We do not think that the conversation between defendants and Abernathy or any other facts in the case warrant this implication. In fact, such an implication would be inconsistent with the assignment itself since it expressly treats defendants’ obligation as running to Portland Home Center and not to plaintiff and that plaintiff was to receive only that which was owing to Portland Home Center.
We noted above that the assignment contained a handwritten insertion which read “Assigned the sum of $3,651.32 Three Thousand six Hundred Fifty one and 32/100.” The amount for which defendants were later billed by plaintiff was $3651.70 representing the cost of the carpeting released by plaintiff.
It is plaintiff’s position that the assignment constituted a commitment by defendants to pay to plaintiff $3651.32 irrespective of the contractual relationship between defendants and Portland Home Center.

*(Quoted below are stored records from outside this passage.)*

theorem steps_of_acceptWord {w : Word} {evs : List PortEvent} {s t : State}
    (h : acceptWord w { s with input := evs } = .next t) : Steps s t := by
  unfold acceptWord at h
  split at h
  · cases h
    exact .quiet evs s.rsp
  · rename_i hf
    have hf : s.fault = false := by simpa using hf
    split at h
    · rename_i hd
      cases h
      exact .waits evs w hf hd
    · rename_i hd
      cases h
      exact .rejects evs w hf hd
    · rename_i hd
      exact .runs evs w hf hd h

theorem steps_of_next {s t : State} (h : step s = .next t) : Steps s t := by
  unfold step handleEvent at h
  split at h
  · cases h
    exact .quiet s.input s.rsp
  · exact steps_of_acceptWord h
  · cases h
    exact .resets _
  · cases h
    exact .quiet _ _

end Sys2Proof.Machine
end

section
/-! PROOF. The invariants hold after reset, and every step keeps them: unit by unit over the effects of commands, then over the
cases of a step. -/

namespace Sys2Proof.Machine

/-! ## The fields each invariant speaks of -/

theorem State.CursorInv.congr {s t : State} (hs : s.CursorInv)
    (h : (t.ca, t.cap, t.pos, t.extent, t.buf) = (s.ca, s.cap, s.pos, s.extent, s.buf)) : t.CursorInv := by
  simp only [Prod.mk.injEq] at h
  obtain ⟨hca, hcap, hpos, hextent, hbuf⟩ := h
  obtain ⟨h1, h2, h3, h4, h5⟩ := hs
  constructor <;> simpa only [hca, hcap, hpos, hextent, hbuf]

theorem State.RleInv.congr {s t : State} (hs : s.RleInv)
    (h : (t.rleCfg, t.rleBpm1, t.rleMode, t.rlePend, t.rleCnt, t.rleLast, t.rawBuf) =
      (s.rleCfg, s.rleBpm1, s.rleMode, s.rlePend, s.rleCnt, s.rleLast, s.rawBuf)) : t.RleInv := by
  simp only [Prod.mk.injEq] at h
  obtain ⟨hcfg, hbpm1, hmode, hpend, hcnt, hlast, hraw⟩ := h
  obtain ⟨h1, h2, h3, h4, h5⟩ := hs
  simp only [State.isIdle, State.isRaw, State.isCompress, State.lastPixel] at h1 h4 h5
  constructor <;>
    simpa only [State.isIdle, State.isRaw, State.isCompress, State.lastPixel, hcfg, hbpm1, hmode, hpend, hcnt, hlast, hraw]

theorem State.RowInv.congr {s t : State} (hs : s.RowInv)
    (h : (t.rowCfg, t.rowBase, t.rowLastv, t.rowBpm1, t.rowLast) = (s.rowCfg, s.rowBase, s.rowLastv, s.rowBpm1, s.rowLast)) :
    t.RowInv := by
  simp only [Prod.mk.injEq] at h
  obtain ⟨hcfg, hbase, hlastv, hbpm1, hlast⟩ := h
  obtain ⟨h1, h2⟩ := hs
  constructor <;> simpa only [hcfg, hbase, hlastv, hbpm1, hlast]

/-- The port's lists may change as long as no whole command waits, and none at all in the fault state (R37, R245). -/
theorem State.Inv.withPorts {s : State} (hs : s.Inv) (evs : List PortEvent) (ws part : List Word)
    (hp : decode part = .incomplete) (hf : s.fault = true → part = []) :
    { s with input := evs, rsp := ws, part := part }.Inv where
  cursor := hs.cursor.congr rfl
  rle := hs.rle.congr rfl
  row := hs.row.congr rfl
  front := hs.front
  faults := ⟨hs.faults.running, fun h => ⟨(hs.faults.faulted h).1, hf h⟩⟩
  port := hp

/-! ## The cursor -/

/-- Every write of POS stays inside CAP (R26, R27). -/
theorem State.CursorInv.moveTo {s : State} {p : Nat} (hs : s.CursorInv) (hp : p ≤ s.cap.toNat) : (s.moveTo p).CursorInv := by
  have hpos : (s.moveTo p).pos.toNat = p := toNat_ofNat_of_le hp
  have hextent : (s.moveTo p).extent.toNat = max s.extent.toNat p := toNat_ofNat_of_le (max_le hs.extent_le_cap hp)
  exact
    { pos_le_extent := by rw [hpos, hextent]; exact le_max_right _ _
      extent_le_cap := by rw [hextent]; exact max_le hs.extent_le_cap hp
      buf_canonical := hs.buf_canonical
      buf_inside := hs.buf_inside
      unallocated := hs.unallocated }

/-- A write at POS that ends inside CAP keeps BUF canonical and inside CAP (R28, R108). -/
theorem State.CursorInv.writeAt {s : State} {bs : List Byte} {stop : Nat} (hs : s.CursorInv)
    (hbs : s.pos.toNat + bs.length ≤ stop) (hstop : stop ≤ s.cap.toNat) : (s.writeAt bs stop).CursorInv := by
  refine State.CursorInv.moveTo (s := { s with buf := Memory.writeAll s.buf s.pos.toNat bs }) ?_ hstop
  exact
    { pos_le_extent := hs.pos_le_extent
      extent_le_cap := hs.extent_le_cap
      buf_canonical := Memory.wf_writeAll _ _ hs.buf_canonical
      buf_inside := fun c hc => (Memory.mem_writeAll hc).elim (fun h => by show c.1 < s.cap.toNat; omega) (hs.buf_inside c)
      unallocated := hs.unallocated }

theorem State.CursorInv.append {bs : List Byte} {s u : State} (hs : s.CursorInv) (h : append bs s = .ok u) : u.CursorInv := by
  obtain ⟨hfits, rfl⟩ := append_eq_ok.mp h
  exact hs.writeAt le_rfl hfits

theorem State.CursorInv.emitSection {m : RleMode} {n : Nat} {bs : List Byte} {s u : State} (hs : s.CursorInv)
    (h : emitSection m n bs s = .ok u) : u.CursorInv := by
  obtain ⟨-, rfl⟩ | ⟨-, h⟩ := emitSection_eq_ok h
  · exact hs
  · exact hs.append h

Defendants construe the handwritten clause as an offer by defendants to plaintiff to pay plaintiff $3651.32 out of Portland Home Center’s “right, title and interest in or to all moneys or payments which are payable or which become payable” (the language of the assignment) from defendants to Portland Home Center, in consideration of plaintiff supplying the carpeting for sale by Portland Home Center to defendants.
*284Plaintiff’s theory is acceptable only if no meaning is given to that part of the language of the assignment which transfers only those “moneys or payments which are payable or which become payable.” There were no moneys payable at the date of the assignment because Portland Home Center had not performed any part of the contract.

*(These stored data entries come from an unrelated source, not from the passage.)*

-- ==== Sys2Proof/Syntax.lean ====
section
/-! DEFINITION. The nine commands of spec/opcode_table.json, one constructor a row (30 R93). -/

namespace Sys2Proof

/-- The operand `dir` (30 R91). -/
inductive Direction where
  | input | output
  deriving DecidableEq, Repr

/-- The operand `edge` (30 R91). -/
inductive EdgeMode where
  | single | both
  deriving DecidableEq, Repr

/-- A command with its operands as the word carries them (30 R82 to R87). `port`, `pin`, `prio` and `res` are raw fields,
wider than their valid ranges: a legal word may carry an invalid value, which step S0 rejects (30 R96). -/
inductive Instr where
  | configurePin (port : BitVec 4) (pin : BitVec 8) (dir : Direction) (res : BitVec 2)
  | attachInterrupt (port : BitVec 4) (pin : BitVec 8) (prio : BitVec 8) (edge : EdgeMode)
  | actForward
  | actReverse
  | actStop
  | initPwm (load : PwmWord) (cmp : PwmWord)
  | setDuty (cmp : PwmWord)
  | transmitByte (byte : Byte)
  | receiveByte
  deriving DecidableEq, Repr

end Sys2Proof
end

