-- ==== Sys2Proof/Machine/Sequencer.lean ====
section
/-! DEFINITION. What SEQ does when it moves (30 R104, 60 R196), resets (70 R221), and the moves of all agents. -/

namespace Sys2Proof.Machine

/-- The one step of a word that is no command: S0, `raise IllegalCommand` (30 R96, 60 R196). -/
def illegalStep (s : State) : Outcome State :=
  if s.stepNo = 0 then raise .illegalCommand s else .fault .noSuchStep

/-- SEQ moves: busy, it performs the next step of the command in CMD; idle, it accepts a presented command (30 R104), or does
nothing (60 R217). -/
def seqMove (s : State) : Outcome State :=
  if s.busy then
    match decode s.cmd with
    | .command i => exec i s
    | .illegal _ => illegalStep s
  else
    match s.cmdPort with
    | some w => .next (s.accept w)
    | none => .next s

/-- A register space in which every access SEQ makes is answered: all clocks on, TXRDY = 1, a byte waiting. -/
def answeringSpace : RegSpace := { RegSpace.reset with clkgate := 0xFFFFFFFF, txRdy := true, rxq := [0] }

/-- The request of SEQ's present step (20 R62): that of the same step where PLAT answers every access. What SEQ requests depends
on BUSY, CMD, STEP, TMP and the parameters alone, not on what the register space holds. -/
def request (s : State) : RegPort :=
  match seqMove { State.resetOn s.board with
      busy := s.busy, cmd := s.cmd, stepNo := s.stepNo, tmp := s.tmp, regs := answeringSpace } with
  | .next t => unacknowledged t.regPort
  | .fault _ => .idle
  | .refused _ => .idle

/-- PLAT has not acknowledged the transaction of SEQ's present step: SEQ stays in it, with the request up (20 R79, log entry 18).
DESIGN CHOICE: an access to a port whose clock is off is requested like any other, and is the fault of 60 R218 when PLAT would
acknowledge it, in SEQ's own move (log entry 33). -/
def held (s : State) : State := { s with regPort := request s }

/-- Reset of WCS-RM (70 R221). If a command is in progress and `landed`, the transaction of the step it is in has taken effect
on the register space, without the rest of the step (70 R222, 93 U14). Log entry 14. -/
def resetMove (landed : Bool) (cmd : CmdWord) (tmp : PwmWord) (s : State) : Outcome State :=
  if landed && s.busy then
    bindNext (seqMove s) fun t => .next ({ s with regs := t.regs, draws := t.draws }.resetSeq cmd tmp)
  else .next (s.resetSeq cmd tmp)

/-- Reset of the platform and of WCS-RM (70 R224, R225). Log entry 15. -/
def platformResetMove (contents : RegSpace) (cmd : CmdWord) (tmp : PwmWord) (s : State) : Outcome State :=
  .next ((s.withRegs (powerOn s.board contents)).resetSeq cmd tmp)

/-- The effect of one move. -/
def makeMove (m : Move) (s : State) : Outcome State :=
  match m with
  | .seq => seqMove s
  | .hold => .next (held s)
  | .present w => present w s
  | .pinEvent p i => .next (s.withRegs (pinEvent p i s.regs))
  | .polarity p i v => .next (s.withRegs (setPolarity p i v s.regs))
  | .reload => .next (s.withRegs (reloadStep s.regs))
  | .countDown => .next (s.withRegs (countStep s.regs))
  | .txFree => .next (s.withRegs (transmitterFree s.regs))
  | .rxByte b => .next (s.withRegs (byteReceived b s.regs))
  | .outsideField r v => .next (s.withRegs (changeOutside s.board r v s.regs))
  | .otherWrite r m v lost => otherWrite r m v lost s
  | .otherRead r => otherRead r s
  | .reset landed cmd tmp => resetMove landed cmd tmp s
  | .platformReset contents cmd tmp => platformResetMove contents cmd tmp s

/-- The word the bits `w` of an opcode-table row of `nbits` bits stand for: the bits above them are 0. -/
def tableWord (nbits w : Nat) : CmdWord := BitVec.ofNat 36 (w % 2 ^ nbits)

end Sys2Proof.Machine
end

Defendant Boyd Hawley did not testify and consequently we do not have his explanation for the handwritten insertion. But Mrs. Hawley testified and she stated that the insertion was made upon Mr. Hawley’s insistence. This is nndenied. Obviously Mr. Hawley would not have insisted upon the handwritten clause if it was to have the effect plaintiff puts upon it. The clause would serve defendants’ interest if it is construed as expressing the balance which they felt they would be obligated to pay if Portland Home Center fulfilled its entire contract taking into account the sums already previously paid by defendants. This was Mrs. Hawley’s understanding of the purpose of the added clause. She testified on cross-examination as follows:
“Q Now, the figure that’s on the assignment, $3,651, how was that arrived at, the figure that Mr. Hawley insisted be put on the assignment?
“A That was the balance of materials and labor, as I recall. That was — balance of material and labor for complete installation of carpet and drapery.
“Q Due the Home Center?
“A If and when the contracts were fulfilled.”
Mrs. Hawley did not know the exact amount which would have been payable on the date of the assignment after crediting defendants for the amount paid in advance to Portland Home Center. She did not explain *285why the parties used the figure $3651.32, the price of the carpet which was finally delivered. It is probable that Mr. Danner in explaining the purpose of the assignment informed the Hawleys that this was the amount which would be payable to plaintiff and therefore the amount which Portland Home Center would have to assign over to plaintiff.
Neither plaintiff’s nor defendants’ explanations as to the purpose of the assignment are completely satisfactory. At best the transaction is ambiguous. In these circumstances we think that the assignment should be given the effect which assignments normally have, that is, to transfer whatever rights the assignor has against his obligor rather than construe it as creating new rights between the assignee and the obligor, as plaintiff contends.
The judgment of the trial court is reversed.